→ DIRECTIONS FOR THIS TASK
Extract the lines from the first line of the records below through the line containing "theorem tget_putBytes (t", inclusive, and reproduce them exactly as written.

[Stored items]
-- ==== Sys2Proof/Laws/Memory.lean ====
section
/-! SUPPORT. Laws of the memory system: what the accesses of memory, its directories and its counters leave alone, that they
keep memory in canonical form, and that a byte reads as it was last written. -/
namespace Sys2Proof.Machine

/-! ## Bytes -/

theorem putBytes_wf (t : Tbl Byte) (a : Nat) (b : List Byte) (h : twf 0 t = true) : twf 0 (putBytes t a b) = true := by
  induction b generalizing t a with
  | nil => exact h
  | cons x r ih => exact ih _ _ (twf_tput 0 t a x h)

/-- A byte after a write of a range: the byte written there, or what it was. -/
theorem tget_putBytes (t : Tbl Byte) (a : Nat) (b : List Byte) (k : Nat) :
    tget 0 (putBytes t a b) k = if a ≤ k ∧ k < a + b.length then b.getD (k - a) 0 else tget 0 t k := by
  induction b generalizing t a with
  | nil => simp only [putBytes, List.length_nil, Nat.add_zero]; rw [if_neg (by omega)]
  | cons x r ih =>
    simp only [putBytes, ih, List.length_cons]
    by_cases h1 : a + 1 ≤ k ∧ k < a + 1 + r.length
    · rw [if_pos h1, if_pos (by omega)]
      have : k - a = (k - (a + 1)) + 1 := by omega
      rw [this, List.getD_cons_succ]
    · rw [if_neg h1, tget_tput]
      by_cases h2 : k = a
      · subst h2
        rw [if_pos rfl, if_pos (by omega), Nat.sub_self, List.getD_cons_zero]
      · rw [if_neg h2, if_neg (by omega)]

/-- A byte of memory after a store (R5, R52). -/
theorem State.store_get (s : State) (pa : Nat) (b : List Byte) (k : Nat) :
    tget 0 (s.store pa b).mem k = if pa ≤ k ∧ k < pa + b.length then b.getD (k - pa) 0 else tget 0 s.mem k :=
  tget_putBytes ..

/-! ## What an access of memory may change -/

/-- `t` follows from `s` by accesses of memory: memory stays in canonical form, and what runs, the groups, the jobs, the
bring-up and the time are the same. -/
structure Quiet (s t : State) : Prop where
  wf : Memory.wf s.mem = true → Memory.wf t.mem = true
  cur : t.cur = s.cur
  quads : t.quads = s.quads
  groups : t.groups = s.groups
  jobs : t.jobs = s.jobs
  bu : t.bu = s.bu
  timer : t.timer = s.timer
  agenda : t.agenda = s.agenda

theorem Quiet.rfl' (s : State) : Quiet s s := ⟨id, rfl, rfl, rfl, rfl, rfl, rfl, rfl⟩
theorem Quiet.trans {a b c : State} (h : Quiet a b) (k : Quiet b c) : Quiet a c :=
  ⟨fun x => k.wf (h.wf x), k.cur.trans h.cur, k.quads.trans h.quads, k.groups.trans h.groups, k.jobs.trans h.jobs,
    k.bu.trans h.bu, k.timer.trans h.timer, k.agenda.trans h.agenda⟩
/-- A state that differs in nothing that `Quiet` speaks of. -/
theorem Quiet.of {s t : State} (h1 : t.mem = s.mem) (h2 : t.cur = s.cur) (h3 : t.quads = s.quads) (h4 : t.groups = s.groups)
    (h5 : t.jobs = s.jobs) (h6 : t.bu = s.bu) (h7 : t.timer = s.timer) (h8 : t.agenda = s.agenda) : Quiet s t :=
  ⟨fun x => by rw [h1]; exact x, h2, h3, h4, h5, h6, h7, h8⟩
theorem Quiet.iteStep {c : Prop} [Decidable c] {s a b : State} (h : Quiet s a) (k : Quiet a b) : Quiet s (if c then b else a) := by
  split
  · exact h.trans k
  · exact h
theorem Quiet.foldl {α : Type} (f : State → α → State) (h : ∀ s a, Quiet s (f s a)) (l : List α) (s : State) : Quiet s (l.foldl f s) := by
  induction l generalizing s with
  | nil => exact Quiet.rfl' s
  | cons a l ih => exact (h s a).trans (ih _)
theorem Quiet.foldl₂ {α β : Type} (f : β × State → α → β × State) (h : ∀ x a, Quiet x.2 (f x a).2) (l : List α) (x : β × State) :
    Quiet x.2 (l.foldl f x).2 := by
  induction l generalizing x with
  | nil => exact Quiet.rfl' _
  | cons a l ih => exact (h x a).trans (ih _)

theorem quiet_barSet (s : State) (o : Nat) (v : DWord) : Quiet s (s.barSet o v) := Quiet.of rfl rfl rfl rfl rfl rfl rfl rfl
theorem quiet_barPut (s : State) (o lo n x : Nat) : Quiet s (s.barPut o lo n x) := quiet_barSet ..
theorem quiet_send (s : State) (m : Msg) : Quiet s (s.send m) := Quiet.of rfl rfl rfl rfl rfl rfl rfl rfl
theorem quiet_fresh (s : State) : Quiet s s.fresh := Quiet.of rfl rfl rfl rfl rfl rfl rfl rfl
theorem quiet_updGrid (s : State) (id : Nat) (f : Grid → Grid) : Quiet s (s.updGrid id f) := Quiet.of rfl rfl rfl rfl rfl rfl rfl rfl
theorem quiet_store (s : State) (pa : Nat) (b : List Byte) : Quiet s (s.store pa b) :=
  ⟨fun h => putBytes_wf _ _ _ h, rfl, rfl, rfl, rfl, rfl, rfl, rfl⟩

theorem quiet_owner (s : State) (o : Tbl (Nat × Nat)) : Quiet s { s with owner := o } := Quiet.of rfl rfl rfl rfl rfl rfl rfl rfl
theorem quiet_l1 (s : State) (x : Tbl (Word × Nat)) : Quiet s { s with l1 := x } := Quiet.of rfl rfl rfl rfl rfl rfl rfl rfl
theorem quiet_bridge (s : State) (x : Tbl Half) : Quiet s { s with bridge := x } := Quiet.of rfl rfl rfl rfl rfl rfl rfl rfl
theorem quiet_teleq (s : State) (x : List (List Byte)) : Quiet s { s with teleq := x } := Quiet.of rfl rfl rfl rfl rfl rfl rfl rfl
theorem quiet_fitSlice (s : State) (k : Nat) : Quiet s (s.fitSlice k) := by
  simp only [State.fitSlice]
  split
  · exact Quiet.rfl' _
  · split
    · exact quiet_owner ..
    · exact Quiet.rfl' _
theorem quiet_fitL1 (s : State) (c : Nat) : Quiet s (s.fitL1 c) := by
  simp only [State.fitL1]
  split
  · exact Quiet.rfl' _
  · split
    · exact quiet_l1 ..
    · split
      · exact quiet_owner ..
      · exact Quiet.rfl' _
theorem quiet_register (s : State) (c k : Nat) : Quiet s (s.register c k) := by
  simp only [State.register]
  split
  · exact Quiet.rfl' _
  · exact ((quiet_owner s _).trans (quiet_fitSlice ..)).trans (quiet_fitL1 ..)
theorem quiet_unregister (s : State) (pa n : Nat) : Quiet s (s.unregister pa n) := quiet_owner ..
theorem quiet_dropL1 (s : State) (c : Nat) : Quiet s (s.dropL1 c) := quiet_l1 ..
theorem quiet_dropL1At (s : State) (c pa n : Nat) : Quiet s (s.dropL1At c pa n) := quiet_l1 ..
theorem quiet_dropAllL1At (s : State) (pa n : Nat) : Quiet s (s.dropAllL1At pa n) := quiet_l1 ..
theorem quiet_dropDieLine (s : State) (d l : Nat) : Quiet s (s.dropDieLine d l) := Quiet.of rfl rfl rfl rfl rfl rfl rfl rfl
theorem quiet_recallDieLine (s : State) (d l : Nat) : Quiet s (s.recallDieLine d l) := quiet_owner ..
theorem quiet_setMsi (s : State) (l : Nat) (m : Msi) : Quiet s (s.setMsi l m) := Quiet.of rfl rfl rfl rfl rfl rfl rfl rfl
theorem quiet_evictLine (s : State) (d l : Nat) : Quiet s (s.evictLine d l) := by
  simp only [State.evictLine]
  refine ((quiet_dropDieLine ..).trans (quiet_setMsi ..)).trans (Quiet.foldl _ (fun s pa => ?_) _ _)
  split
  · exact Quiet.rfl' _
  · exact (quiet_bridge s _).trans (quiet_send ..)
theorem quiet_fitL2 (s : State) (d l : Nat) : Quiet s (s.fitL2 d l) := by
  simp only [State.fitL2]
  split
  · exact Quiet.rfl' _
  · split
    · exact quiet_evictLine ..
    · exact Quiet.rfl' _
theorem quiet_dirRead (s : State) (d pa : Nat) (nc : Bool) : Quiet s (s.dirRead d pa nc) := by
  simp only [State.dirRead]
  split
  · split
    · exact (quiet_setMsi ..).trans (quiet_fitL2 ..)
    · exact Quiet.rfl' _
  · split
    · exact (quiet_setMsi ..).trans (quiet_fitL2 ..)
    · exact Quiet.rfl' _
  · split
    · exact Quiet.rfl' _
    · split
      · exact ((quiet_recallDieLine ..).trans (quiet_setMsi ..)).trans (quiet_fitL2 ..)
      · exact (quiet_recallDieLine ..).trans (quiet_setMsi ..)
theorem quiet_dirWrite (s : State) (d pa : Nat) (nc : Bool) : Quiet s (s.dirWrite d pa nc) := by
  simp only [State.dirWrite]
  generalize List.filter (fun x => x != d) _ = l
  have h := Quiet.foldl (fun (s : State) d => s.dropDieLine d (pa / 128)) (fun s x => quiet_dropDieLine ..) l s
  split
  · exact h.trans (quiet_setMsi ..)
  · exact (h.trans (quiet_setMsi ..)).trans (quiet_fitL2 ..)
theorem quiet_bridgeRead (s : State) (d pa : Nat) : Quiet s (s.bridgeRead d pa) := by
  simp only [State.bridgeRead]
  split
  · exact ((quiet_bridge s _).trans (quiet_send ..)).trans (quiet_fitL2 ..)
  · exact Quiet.rfl' _
theorem quiet_bridgeOwn (s : State) (d pa : Nat) : Quiet s (s.bridgeOwn d pa) := by
  simp only [State.bridgeOwn]
  split
  · exact Quiet.rfl' _
  · exact Quiet.rfl' _
  · exact ((quiet_bridge s _).trans (quiet_send ..)).trans (quiet_fitL2 ..)
theorem quiet_bridgeWrite (s : State) (d pa : Nat) : Quiet s (s.bridgeWrite d pa) := (quiet_bridgeOwn ..).trans (quiet_bridge ..)
theorem quiet_hostWrite (s : State) (pa : Nat) (b : List Byte) : Quiet s (s.hostWrite pa b) := (quiet_bridge s _).trans (quiet_send ..)
theorem quiet_reachRead (s : State) (a : Agent) (pa n : Nat) : Quiet s (s.reachRead a pa n) := by
  simp only [State.reachRead]
  split
  · split
    · exact quiet_send ..
    · exact Quiet.foldl _ (fun s x => quiet_bridgeRead s _ x) _ s
  · split
    · exact quiet_send ..
    · exact Quiet.foldl _ (fun s x => quiet_dirRead s _ x _) _ s
theorem quiet_reachOwn (s : State) (a : Agent) (pa n : Nat) : Quiet s (s.reachOwn a pa n) := by
  simp only [State.reachOwn]
  split
  · exact Quiet.foldl _ (fun s x => quiet_bridgeOwn s _ x) _ s
  · exact Quiet.rfl' _
theorem quiet_reachWrite (s : State) (a : Agent) (pa : Nat) (b : List Byte) : Quiet s (s.reachWrite a pa b) := by
  simp only [State.reachWrite]
  split
  · exact quiet_send ..
  · have h : Quiet s (if s.viaHost pa = true then (if a.nc = true then s.hostWrite pa b
          else (blocksOf 64 pa b.length).foldl (fun s h => s.bridgeWrite a.die h) s)
        else (blocksOf 128 pa b.length).foldl (fun s l => s.dirWrite a.die l a.nc) s) := by
      split
      · split
        · exact quiet_hostWrite ..
        · exact Quiet.foldl _ (fun s x => quiet_bridgeWrite s _ x) _ s
      · exact Quiet.foldl _ (fun s x => quiet_dirWrite s _ x _) _ s
    split
    · exact h.trans (quiet_unregister ..)
    · generalize (if s.viaHost pa = true then _ else _ : State) = u at h ⊢
      split
      · exact (h.trans (quiet_dropL1At ..)).trans (quiet_unregister ..)
      · exact (h.trans (quiet_dropL1At ..)).trans (Quiet.foldl _ (fun s k => quiet_register s _ k) _ _)
theorem quiet_watchTest (s : State) (pa n : Nat) : Quiet s (s.watchTest pa n) := by
  simp only [State.watchTest]
  apply Quiet.foldl
  intro s e
  split
  · split
    · exact Quiet.rfl' _
    · exact Quiet.of rfl rfl rfl rfl rfl rfl rfl rfl
  · exact Quiet.rfl' _
theorem quiet_teleWrite (s : State) (b : List Byte) : ∀ t, s.teleWrite b = some t → Quiet s t := by
  intro t h
  simp only [State.teleWrite] at h
  split at h
  · cases h; exact quiet_barPut ..
  · split at h
    · cases h; exact Quiet.rfl' _
    · split at h
      · cases h
      · cases h
        exact Quiet.iteStep (Quiet.iteStep (((quiet_reachWrite ..).trans (quiet_store ..)).trans (quiet_barPut ..))
          (quiet_watchTest ..)) (quiet_send ..)
theorem quiet_teleFlush (l : List (List Byte)) (s : State) : Quiet s (State.teleFlush l s) := by
  refine (quiet_teleq s []).trans (Quiet.foldl _ (fun s b => ?_) l _)
  split
  · cases h : s.teleWrite b with
    | none => exact quiet_teleq ..
    | some t => exact quiet_teleWrite s b t h
  · exact quiet_teleq ..
theorem quiet_telemetry (s : State) (ty unit detail ctx q : Nat) (gen : Word) (idx : Nat) : Quiet s (s.telemetry ty unit detail ctx q gen idx) :=
  quiet_teleFlush ..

→ EXPECTED ANSWER
-- ==== Sys2Proof/Laws/Memory.lean ====
section
/-! SUPPORT. Laws of the memory system: what the accesses of memory, its directories and its counters leave alone, that they
keep memory in canonical form, and that a byte reads as it was last written. -/
namespace Sys2Proof.Machine

/-! ## Bytes -/

theorem putBytes_wf (t : Tbl Byte) (a : Nat) (b : List Byte) (h : twf 0 t = true) : twf 0 (putBytes t a b) = true := by
  induction b generalizing t a with
  | nil => exact h
  | cons x r ih => exact ih _ _ (twf_tput 0 t a x h)

/-- A byte after a write of a range: the byte written there, or what it was. -/
theorem tget_putBytes (t : Tbl Byte) (a : Nat) (b : List Byte) (k : Nat) :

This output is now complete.